▸ The problem
In the material below, the required lines run from the one containing "def regFrPc (r" through the one containing "theorem test_gr0_indexes_no_address_form : ∀". Copy those lines exactly, ends included, and nothing else.

▸ Data
-- ==== Sys2Proof/Tests/Slice0.lean ====
section
/-! SUPPORT. Tests: ill-formed terms, words written out from the encoding, one step per instruction against the values of
95_test_vectors.md, the assembler against 48_casl2_assembler.md, and states that meet the hypotheses of the statements. -/

namespace Sys2Proof.Tests

open Sys2Proof.Machine

/-! ### Helpers -/

/-- A flag register from its three bits, in the order OF SF ZF. -/
def fr (o s z : Bool) : FR := ⟨o, s, z⟩

/-- A small state with PR 0x0100, the given FR, registers and words of storage. -/
def start (f : FR) (regs : List (GR × Word)) (mem : List (Word × Word)) : State :=
  let s : State := { State.reset with pc := 0x0100, fr := f }
  let s := regs.foldl (fun s p => s.setReg p.1 p.2) s
  mem.foldl (fun s p => s.write p.1 p.2) s

/-- One step with the two given words at PR. -/
def run (w0 w1 : Word) (s : State) : Host.Outcome State Fault Refusal := step (placeInstruction s w0 w1)

/-- What one sees of the next state, if there is one. -/
def view {α : Type} (o : Host.Outcome State Fault Refusal) (f : State → α) : Option α :=
  match o with
  | .next t => some (f t)
  | _ => none

/-- Does an outcome go on? -/
def goesOn (o : Host.Outcome State Fault Refusal) : Bool :=
  match o with
  | .next _ => true
  | _ => false

/-- A register, FR and PR. -/
def regFrPc (r : GR) (t : State) : Word × FR × Word := (t.reg r, t.fr, t.pc)

/-! ### Well-formedness: GR0 is no index register (R22) -/

theorem test_gr0_indexes_no_register_form : ∀ i ∈ ([
    .ldMem .gr1 5 (some .gr0),
    .st .gr1 5 (some .gr0),
    .lad .gr1 5 (some .gr0),
    .addaMem .gr1 5 (some .gr0),
    .subaMem .gr1 5 (some .gr0),
    .addlMem .gr1 5 (some .gr0),
    .sublMem .gr1 5 (some .gr0),
    .andMem .gr1 5 (some .gr0),
    .orMem .gr1 5 (some .gr0),
    .xorMem .gr1 5 (some .gr0),
    .cpaMem .gr1 5 (some .gr0),
    .cplMem .gr1 5 (some .gr0),
    .sla .gr1 5 (some .gr0),
    .sra .gr1 5 (some .gr0),
    .sll .gr1 5 (some .gr0),
    .srl .gr1 5 (some .gr0)] : List Instr),
    wellFormed i = false := by decide

theorem test_gr0_indexes_no_address_form : ∀ i ∈ ([
    .jmi 5 (some .gr0), .jnz 5 (some .gr0), .jze 5 (some .gr0), .jump 5 (some .gr0), .jpl 5 (some .gr0),
    .jov 5 (some .gr0), .push 5 (some .gr0), .call 5 (some .gr0), .svc 5 (some .gr0)] : List Instr),
    wellFormed i = false := by decide

theorem test_gr0_is_a_register : WellFormed (.ldMem .gr0 5 none) ∧ WellFormed (.addlReg .gr0 .gr0)
    ∧ WellFormed (.push 5 (some .gr8)) := by decide

/-! ### Decode: a word of each constructor, written out by R81 and R84 (many are those of 95_test_vectors.md 2.1) -/

theorem test_decode_nop : decode [0x0000] = .ok (.nop, []) := by rfl
theorem test_decode_ldMem : decode [0x1012, 0x1234] = .ok (.ldMem .gr1 0x1234 (some .gr2), []) := by rfl
theorem test_decode_st : decode [0x1100, 0x0064] = .ok (.st .gr0 100 none, []) := by rfl
theorem test_decode_lad : decode [0x1270, 0xFFFF] = .ok (.lad .gr7 0xFFFF none, []) := by rfl
theorem test_decode_ldReg : decode [0x1483] = .ok (.ldReg .gr8 .gr3, []) := by rfl
theorem test_decode_addaMem : decode [0x2001, 0x1012] = .ok (.addaMem .gr0 0x1012 (some .gr1), []) := by rfl
theorem test_decode_subaMem : decode [0x2137, 0x0001] = .ok (.subaMem .gr3 1 (some .gr7), []) := by rfl
theorem test_decode_addlMem : decode [0x2246, 0x0002] = .ok (.addlMem .gr4 2 (some .gr6), []) := by rfl
theorem test_decode_sublMem : decode [0x2358, 0x0002] = .ok (.sublMem .gr5 2 (some .gr8), []) := by rfl
theorem test_decode_addaReg : decode [0x2411] = .ok (.addaReg .gr1 .gr1, []) := by rfl
theorem test_decode_subaReg : decode [0x2526] = .ok (.subaReg .gr2 .gr6, []) := by rfl
theorem test_decode_addlReg : decode [0x2601] = .ok (.addlReg .gr0 .gr1, []) := by rfl
theorem test_decode_sublReg : decode [0x2778] = .ok (.sublReg .gr7 .gr8, []) := by rfl
theorem test_decode_andMem : decode [0x3080, 0x8000] = .ok (.andMem .gr8 0x8000 none, []) := by rfl
theorem test_decode_orMem : decode [0x3165, 0x0000] = .ok (.orMem .gr6 0 (some .gr5), []) := by rfl
theorem test_decode_xorMem : decode [0x3218, 0xFFFF] = .ok (.xorMem .gr1 0xFFFF (some .gr8), []) := by rfl
theorem test_decode_andReg : decode [0x3422] = .ok (.andReg .gr2 .gr2, []) := by rfl
theorem test_decode_orReg : decode [0x3540] = .ok (.orReg .gr4 .gr0, []) := by rfl
theorem test_decode_xorReg : decode [0x3608] = .ok (.xorReg .gr0 .gr8, []) := by rfl
theorem test_decode_cpaMem : decode [0x4010, 0x1011] = .ok (.cpaMem .gr1 0x1011 none, []) := by rfl
theorem test_decode_cplMem : decode [0x4120, 0x3000] = .ok (.cplMem .gr2 0x3000 none, []) := by rfl
theorem test_decode_cpaReg : decode [0x4412] = .ok (.cpaReg .gr1 .gr2, []) := by rfl
theorem test_decode_cplReg : decode [0x4587] = .ok (.cplReg .gr8 .gr7, []) := by rfl
theorem test_decode_sla : decode [0x5013, 0x0000] = .ok (.sla .gr1 0 (some .gr3), []) := by rfl
theorem test_decode_sra : decode [0x5110, 0x0001] = .ok (.sra .gr1 1 none, []) := by rfl
theorem test_decode_sll : decode [0x5220, 0x0004] = .ok (.sll .gr2 4 none, []) := by rfl
theorem test_decode_srl : decode [0x5320, 0x0001] = .ok (.srl .gr2 1 none, []) := by rfl
theorem test_decode_jmi : decode [0x6100, 0x2000] = .ok (.jmi 0x2000 none, []) := by rfl
theorem test_decode_jnz : decode [0x6204, 0x2000] = .ok (.jnz 0x2000 (some .gr4), []) := by rfl
theorem test_decode_jze : decode [0x6300, 0x100E] = .ok (.jze 0x100E none, []) := by rfl
theorem test_decode_jump : decode [0x6401, 0xFFFF] = .ok (.jump 0xFFFF (some .gr1), []) := by rfl
theorem test_decode_jpl : decode [0x6500, 0x2000] = .ok (.jpl 0x2000 none, []) := by rfl
theorem test_decode_jov : decode [0x6608, 0x0001] = .ok (.jov 1 (some .gr8), []) := by rfl
theorem test_decode_push : decode [0x7001, 0x0000] = .ok (.push 0 (some .gr1), []) := by rfl
theorem test_decode_pop : decode [0x7180] = .ok (.pop .gr8, []) := by rfl
theorem test_decode_rpush : decode [0x7200] = .ok (.rpush, []) := by rfl
theorem test_decode_rpop : decode [0x7300] = .ok (.rpop, []) := by rfl
theorem test_decode_call : decode [0x8003, 0x0100] = .ok (.call 0x0100 (some .gr3), []) := by rfl
theorem test_decode_ret : decode [0x8100] = .ok (.ret, []) := by rfl
theorem test_decode_svc : decode [0xF000, 0x0002] = .ok (.svc 2 none, []) := by rfl

theorem test_decode_leaves_the_rest : decode [0x2411, 0x8100] = .ok (.addaReg .gr1 .gr1, [0x8100]) := by rfl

▸ Task solution
def regFrPc (r : GR) (t : State) : Word × FR × Word := (t.reg r, t.fr, t.pc)

/-! ### Well-formedness: GR0 is no index register (R22) -/

theorem test_gr0_indexes_no_register_form : ∀ i ∈ ([
    .ldMem .gr1 5 (some .gr0),
    .st .gr1 5 (some .gr0),
    .lad .gr1 5 (some .gr0),
    .addaMem .gr1 5 (some .gr0),
    .subaMem .gr1 5 (some .gr0),
    .addlMem .gr1 5 (some .gr0),
    .sublMem .gr1 5 (some .gr0),
    .andMem .gr1 5 (some .gr0),
    .orMem .gr1 5 (some .gr0),
    .xorMem .gr1 5 (some .gr0),
    .cpaMem .gr1 5 (some .gr0),
    .cplMem .gr1 5 (some .gr0),
    .sla .gr1 5 (some .gr0),
    .sra .gr1 5 (some .gr0),
    .sll .gr1 5 (some .gr0),
    .srl .gr1 5 (some .gr0)] : List Instr),
    wellFormed i = false := by decide

theorem test_gr0_indexes_no_address_form : ∀ i ∈ ([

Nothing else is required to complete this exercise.